What this task involves —
With the material below, print exactly the lines between the line holding "match elemOfCode (kdInA" and the line holding "if c.depth < 64 then", inclusive. Add nothing else.

Data for the task —
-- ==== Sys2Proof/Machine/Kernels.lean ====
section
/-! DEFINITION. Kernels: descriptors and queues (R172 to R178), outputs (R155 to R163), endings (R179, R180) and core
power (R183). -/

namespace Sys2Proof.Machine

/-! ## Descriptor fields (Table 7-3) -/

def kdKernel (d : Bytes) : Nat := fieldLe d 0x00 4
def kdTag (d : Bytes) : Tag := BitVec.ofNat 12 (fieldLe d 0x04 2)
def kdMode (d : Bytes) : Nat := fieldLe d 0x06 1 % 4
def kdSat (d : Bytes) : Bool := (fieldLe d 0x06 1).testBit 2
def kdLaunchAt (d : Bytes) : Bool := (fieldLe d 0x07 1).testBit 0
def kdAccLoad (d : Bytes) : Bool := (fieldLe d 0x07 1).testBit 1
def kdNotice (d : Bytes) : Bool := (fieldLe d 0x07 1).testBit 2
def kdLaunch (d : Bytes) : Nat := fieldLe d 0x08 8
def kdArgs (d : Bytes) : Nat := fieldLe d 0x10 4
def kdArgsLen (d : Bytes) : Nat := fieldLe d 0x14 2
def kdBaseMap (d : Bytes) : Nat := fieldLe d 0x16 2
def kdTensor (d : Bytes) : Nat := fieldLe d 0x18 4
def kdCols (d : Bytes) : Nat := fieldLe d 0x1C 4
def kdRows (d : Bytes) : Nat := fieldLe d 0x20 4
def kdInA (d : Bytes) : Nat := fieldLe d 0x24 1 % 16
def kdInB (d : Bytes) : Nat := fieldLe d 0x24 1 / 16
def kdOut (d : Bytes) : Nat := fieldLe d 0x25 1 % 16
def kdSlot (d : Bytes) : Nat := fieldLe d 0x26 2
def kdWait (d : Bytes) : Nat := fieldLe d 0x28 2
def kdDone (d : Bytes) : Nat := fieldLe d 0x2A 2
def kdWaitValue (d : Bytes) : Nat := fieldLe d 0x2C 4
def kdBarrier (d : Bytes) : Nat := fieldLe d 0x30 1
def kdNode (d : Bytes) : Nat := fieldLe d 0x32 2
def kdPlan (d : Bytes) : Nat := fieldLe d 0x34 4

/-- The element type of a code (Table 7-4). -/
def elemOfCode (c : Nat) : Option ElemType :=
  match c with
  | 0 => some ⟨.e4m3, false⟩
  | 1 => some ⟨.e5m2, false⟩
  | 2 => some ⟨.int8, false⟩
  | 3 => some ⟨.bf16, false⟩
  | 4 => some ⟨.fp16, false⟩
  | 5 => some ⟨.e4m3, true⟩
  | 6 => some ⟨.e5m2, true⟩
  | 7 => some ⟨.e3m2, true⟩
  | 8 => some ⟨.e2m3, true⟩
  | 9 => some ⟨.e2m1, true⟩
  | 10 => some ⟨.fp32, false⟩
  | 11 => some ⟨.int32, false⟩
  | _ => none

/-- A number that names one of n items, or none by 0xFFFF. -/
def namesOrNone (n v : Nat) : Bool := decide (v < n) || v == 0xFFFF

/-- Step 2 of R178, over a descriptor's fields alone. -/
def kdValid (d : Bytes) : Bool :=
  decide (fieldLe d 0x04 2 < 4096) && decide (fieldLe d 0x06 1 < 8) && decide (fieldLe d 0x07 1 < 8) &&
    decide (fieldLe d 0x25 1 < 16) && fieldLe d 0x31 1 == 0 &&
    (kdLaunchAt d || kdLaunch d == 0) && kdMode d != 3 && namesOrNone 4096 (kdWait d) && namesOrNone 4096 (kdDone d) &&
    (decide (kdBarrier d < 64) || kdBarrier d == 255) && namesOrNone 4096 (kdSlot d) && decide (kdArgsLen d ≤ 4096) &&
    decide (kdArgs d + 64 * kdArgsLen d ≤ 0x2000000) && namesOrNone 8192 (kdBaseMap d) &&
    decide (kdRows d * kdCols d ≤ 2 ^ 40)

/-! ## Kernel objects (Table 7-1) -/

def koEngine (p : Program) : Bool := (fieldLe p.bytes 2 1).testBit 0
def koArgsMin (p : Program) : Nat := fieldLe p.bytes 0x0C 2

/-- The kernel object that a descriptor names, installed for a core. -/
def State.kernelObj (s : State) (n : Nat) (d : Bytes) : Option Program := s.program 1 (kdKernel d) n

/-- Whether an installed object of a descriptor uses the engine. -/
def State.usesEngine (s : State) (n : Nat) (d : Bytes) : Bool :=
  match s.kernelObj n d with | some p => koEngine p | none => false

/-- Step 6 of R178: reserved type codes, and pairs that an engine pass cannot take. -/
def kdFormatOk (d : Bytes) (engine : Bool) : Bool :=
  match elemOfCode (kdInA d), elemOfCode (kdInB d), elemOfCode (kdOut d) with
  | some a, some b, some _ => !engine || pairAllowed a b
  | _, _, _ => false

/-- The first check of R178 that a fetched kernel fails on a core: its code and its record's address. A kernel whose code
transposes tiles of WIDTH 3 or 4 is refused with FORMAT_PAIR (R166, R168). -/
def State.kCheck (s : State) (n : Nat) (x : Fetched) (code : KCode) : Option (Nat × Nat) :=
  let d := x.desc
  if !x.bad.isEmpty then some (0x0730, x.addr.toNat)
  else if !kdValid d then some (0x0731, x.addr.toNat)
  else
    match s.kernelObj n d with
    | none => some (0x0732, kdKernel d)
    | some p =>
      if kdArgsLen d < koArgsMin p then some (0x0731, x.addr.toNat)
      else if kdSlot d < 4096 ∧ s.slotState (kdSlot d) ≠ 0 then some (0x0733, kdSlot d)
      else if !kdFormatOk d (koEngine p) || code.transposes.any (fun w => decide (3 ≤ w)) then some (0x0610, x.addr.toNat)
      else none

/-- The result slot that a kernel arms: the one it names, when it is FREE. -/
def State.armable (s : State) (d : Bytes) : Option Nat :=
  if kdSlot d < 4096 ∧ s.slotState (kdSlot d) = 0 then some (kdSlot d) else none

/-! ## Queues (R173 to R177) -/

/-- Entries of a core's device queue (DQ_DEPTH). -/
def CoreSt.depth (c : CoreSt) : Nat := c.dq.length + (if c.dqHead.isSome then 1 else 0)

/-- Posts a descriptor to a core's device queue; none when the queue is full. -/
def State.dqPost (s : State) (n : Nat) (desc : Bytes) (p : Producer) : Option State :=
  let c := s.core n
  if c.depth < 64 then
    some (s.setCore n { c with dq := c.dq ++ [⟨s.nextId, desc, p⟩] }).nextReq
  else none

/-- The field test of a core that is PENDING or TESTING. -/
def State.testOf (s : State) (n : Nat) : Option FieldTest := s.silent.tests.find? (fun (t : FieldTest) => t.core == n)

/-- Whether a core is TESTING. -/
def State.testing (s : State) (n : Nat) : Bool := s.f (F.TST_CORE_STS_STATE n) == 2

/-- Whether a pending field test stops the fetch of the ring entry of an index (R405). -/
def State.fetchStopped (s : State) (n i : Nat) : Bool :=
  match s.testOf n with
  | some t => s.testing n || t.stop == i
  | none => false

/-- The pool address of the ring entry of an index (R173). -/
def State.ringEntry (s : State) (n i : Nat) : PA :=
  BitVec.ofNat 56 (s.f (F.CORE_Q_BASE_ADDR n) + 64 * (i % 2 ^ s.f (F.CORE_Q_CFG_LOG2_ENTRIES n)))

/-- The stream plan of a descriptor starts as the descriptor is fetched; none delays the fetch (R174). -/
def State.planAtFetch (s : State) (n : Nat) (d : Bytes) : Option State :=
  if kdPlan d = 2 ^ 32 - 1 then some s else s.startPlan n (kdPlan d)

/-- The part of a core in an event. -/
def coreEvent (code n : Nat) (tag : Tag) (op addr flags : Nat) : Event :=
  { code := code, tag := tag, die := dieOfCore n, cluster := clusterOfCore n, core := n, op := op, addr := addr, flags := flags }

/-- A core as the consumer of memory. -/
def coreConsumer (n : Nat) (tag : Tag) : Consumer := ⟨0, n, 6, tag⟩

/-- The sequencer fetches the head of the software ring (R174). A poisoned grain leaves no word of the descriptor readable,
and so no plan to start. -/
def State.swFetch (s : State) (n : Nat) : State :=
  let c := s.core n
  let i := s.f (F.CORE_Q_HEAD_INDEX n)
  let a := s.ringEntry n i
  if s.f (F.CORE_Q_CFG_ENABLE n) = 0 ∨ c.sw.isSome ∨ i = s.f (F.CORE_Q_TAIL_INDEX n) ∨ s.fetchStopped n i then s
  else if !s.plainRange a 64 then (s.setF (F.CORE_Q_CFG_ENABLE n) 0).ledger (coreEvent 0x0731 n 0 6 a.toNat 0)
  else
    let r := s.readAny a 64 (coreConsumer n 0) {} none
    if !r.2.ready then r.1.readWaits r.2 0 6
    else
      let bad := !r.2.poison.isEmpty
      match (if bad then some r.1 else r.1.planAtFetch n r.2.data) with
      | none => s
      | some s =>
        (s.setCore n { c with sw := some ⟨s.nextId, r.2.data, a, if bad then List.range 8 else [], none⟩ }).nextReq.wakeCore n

Result below —
  match elemOfCode (kdInA d), elemOfCode (kdInB d), elemOfCode (kdOut d) with
  | some a, some b, some _ => !engine || pairAllowed a b
  | _, _, _ => false

/-- The first check of R178 that a fetched kernel fails on a core: its code and its record's address. A kernel whose code
transposes tiles of WIDTH 3 or 4 is refused with FORMAT_PAIR (R166, R168). -/
def State.kCheck (s : State) (n : Nat) (x : Fetched) (code : KCode) : Option (Nat × Nat) :=
  let d := x.desc
  if !x.bad.isEmpty then some (0x0730, x.addr.toNat)
  else if !kdValid d then some (0x0731, x.addr.toNat)
  else
    match s.kernelObj n d with
    | none => some (0x0732, kdKernel d)
    | some p =>
      if kdArgsLen d < koArgsMin p then some (0x0731, x.addr.toNat)
      else if kdSlot d < 4096 ∧ s.slotState (kdSlot d) ≠ 0 then some (0x0733, kdSlot d)
      else if !kdFormatOk d (koEngine p) || code.transposes.any (fun w => decide (3 ≤ w)) then some (0x0610, x.addr.toNat)
      else none

/-- The result slot that a kernel arms: the one it names, when it is FREE. -/
def State.armable (s : State) (d : Bytes) : Option Nat :=
  if kdSlot d < 4096 ∧ s.slotState (kdSlot d) = 0 then some (kdSlot d) else none

/-! ## Queues (R173 to R177) -/

/-- Entries of a core's device queue (DQ_DEPTH). -/
def CoreSt.depth (c : CoreSt) : Nat := c.dq.length + (if c.dqHead.isSome then 1 else 0)

/-- Posts a descriptor to a core's device queue; none when the queue is full. -/
def State.dqPost (s : State) (n : Nat) (desc : Bytes) (p : Producer) : Option State :=
  let c := s.core n
  if c.depth < 64 then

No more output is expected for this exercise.